Saved data entries:
-- ==== Sys2Proof/Certificates/Slice0/Obligations.lean ====
section
/-! DEFINITION. The statements for the provers. Each docstring names the rules that its clauses rest on; a clause states the case that it
spells out and no more of a rule. A clause that rests on a choice of the model names its log entry. -/

open Sys2Proof Sys2Proof.Machine

/-! ### Steps of a flight -/

/-- R65, R66: sums, differences and the compare that subtracts. C is the carry out, and for a subtraction 1 means no borrow. -/
def Obligations.SumSteps : Prop :=
  AluDoes .stAdd .add (fun _ a b => (a + b, decide (2 ^ 32 ≤ a.toNat + b.toNat), signedOver (a.toInt + b.toInt))) ∧
  AluDoes .stAdc .adc (fun x a b => (a + b + BitVec.ofNat 32 (b2n x.flags.c), decide (2 ^ 32 ≤ a.toNat + b.toNat + b2n x.flags.c),
    signedOver (a.toInt + b.toInt + b2n x.flags.c))) ∧
  AluDoes .stSub .sub (fun _ a b => (a - b, decide (b ≤ a), signedOver (a.toInt - b.toInt))) ∧
  AluDoes .stSbc .sbc (fun x a b => (a - b - BitVec.ofNat 32 (1 - b2n x.flags.c), decide (b.toNat + (1 - b2n x.flags.c) ≤ a.toNat),
    signedOver (a.toInt - b.toInt - (1 - b2n x.flags.c : Nat)))) ∧
  CompareDoes .stCmp .cmp (fun _ a b => (a - b, decide (b ≤ a), signedOver (a.toInt - b.toInt)))

/-- R65: the move, the logic steps and the products; C and V stay. -/
def Obligations.LogicSteps : Prop :=
  StepDoes .stMov .mov (fun u l f => u.setLand l (((u.land l).setReg f.d ((u.land l).opB f (u.fetchExt l))).past f)) ∧
  AluDoes .stAnd .and (fun x a b => (a &&& b, x.flags.c, x.flags.v)) ∧
  AluDoes .stOr .or (fun x a b => (a ||| b, x.flags.c, x.flags.v)) ∧
  AluDoes .stXor .xor (fun x a b => (a ^^^ b, x.flags.c, x.flags.v)) ∧
  CompareDoes .stTst .tst (fun x a b => (a &&& b, x.flags.c, x.flags.v)) ∧
  AluDoes .stMul .mul (fun x a b => (a * b, x.flags.c, x.flags.v)) ∧
  AluDoes .stMhu .mhu (fun x a b => (((a.setWidth 64 * b.setWidth 64).extractLsb' 32 32), x.flags.c, x.flags.v))

/-- R65, R66: shifts by B [4:0] and the bit field; a shift of 0 leaves C. -/
def Obligations.ShiftSteps : Prop :=
  AluDoes .stShl .shl (fun x a b => (a <<< (b.toNat % 32), if b.toNat % 32 = 0 then x.flags.c else a.getLsbD (32 - b.toNat % 32),
    x.flags.v)) ∧
  AluDoes .stShr .shr (fun x a b => (a >>> (b.toNat % 32), if b.toNat % 32 = 0 then x.flags.c else a.getLsbD (b.toNat % 32 - 1),
    x.flags.v)) ∧
  AluDoes .stSar .sar (fun x a b => (a.sshiftRight (b.toNat % 32),
    if b.toNat % 32 = 0 then x.flags.c else a.getLsbD (b.toNat % 32 - 1), x.flags.v)) ∧
  AluDoes .stBfx .bfx (fun x a b => ((a >>> (b.toNat % 32)) &&& BitVec.ofNat 32 (2 ^ (b.toNat / 32 % 32 + 1) - 1),
    x.flags.c, x.flags.v))

/-- R67: loads. Where the access has no fault the bytes at gS + IMM [11:0] of the hall IMM [13:12], little-endian, go to gD; no flag
changes; an access fault is the step's fault. -/
def Obligations.LoadSteps : Prop :=
  let a (u : State) (l : Nat) (f : StepWord) := hallAddr f (u.land l)
  let h (f : StepWord) := bits f.imm 13 12
  let v (u : State) (l : Nat) (f : StepWord) (n : Nat) := leNat (u.hallRead l (h f) (a u l f) n)
  StepChecks .stLdw .ldw (fun u l f => u.accessFault l (h f) (a u l f) 4 permRd)
    (fun u l f => u.setLand l (((u.land l).setReg f.d (BitVec.ofNat 32 (v u l f 4))).past f)) ∧
  StepChecks .stLdhu .ldhu (fun u l f => u.accessFault l (h f) (a u l f) 2 permRd)
    (fun u l f => u.setLand l (((u.land l).setReg f.d ((BitVec.ofNat 16 (v u l f 2)).setWidth 32)).past f)) ∧
  StepChecks .stLdbu .ldbu (fun u l f => u.accessFault l (h f) (a u l f) 1 permRd)
    (fun u l f => u.setLand l (((u.land l).setReg f.d ((BitVec.ofNat 8 (v u l f 1)).setWidth 32)).past f)) ∧
  StepChecks .stLdhs .ldhs (fun u l f => u.accessFault l (h f) (a u l f) 2 permRd)
    (fun u l f => u.setLand l (((u.land l).setReg f.d ((BitVec.ofNat 16 (v u l f 2)).signExtend 32)).past f))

Problem requirements: Filter the entries down to the lines that include the string "decide".

Task response:
  AluDoes .stAdd .add (fun _ a b => (a + b, decide (2 ^ 32 ≤ a.toNat + b.toNat), signedOver (a.toInt + b.toInt))) ∧
  AluDoes .stAdc .adc (fun x a b => (a + b + BitVec.ofNat 32 (b2n x.flags.c), decide (2 ^ 32 ≤ a.toNat + b.toNat + b2n x.flags.c),
  AluDoes .stSub .sub (fun _ a b => (a - b, decide (b ≤ a), signedOver (a.toInt - b.toInt))) ∧
  AluDoes .stSbc .sbc (fun x a b => (a - b - BitVec.ofNat 32 (1 - b2n x.flags.c), decide (b.toNat + (1 - b2n x.flags.c) ≤ a.toNat),
  CompareDoes .stCmp .cmp (fun _ a b => (a - b, decide (b ≤ a), signedOver (a.toInt - b.toInt)))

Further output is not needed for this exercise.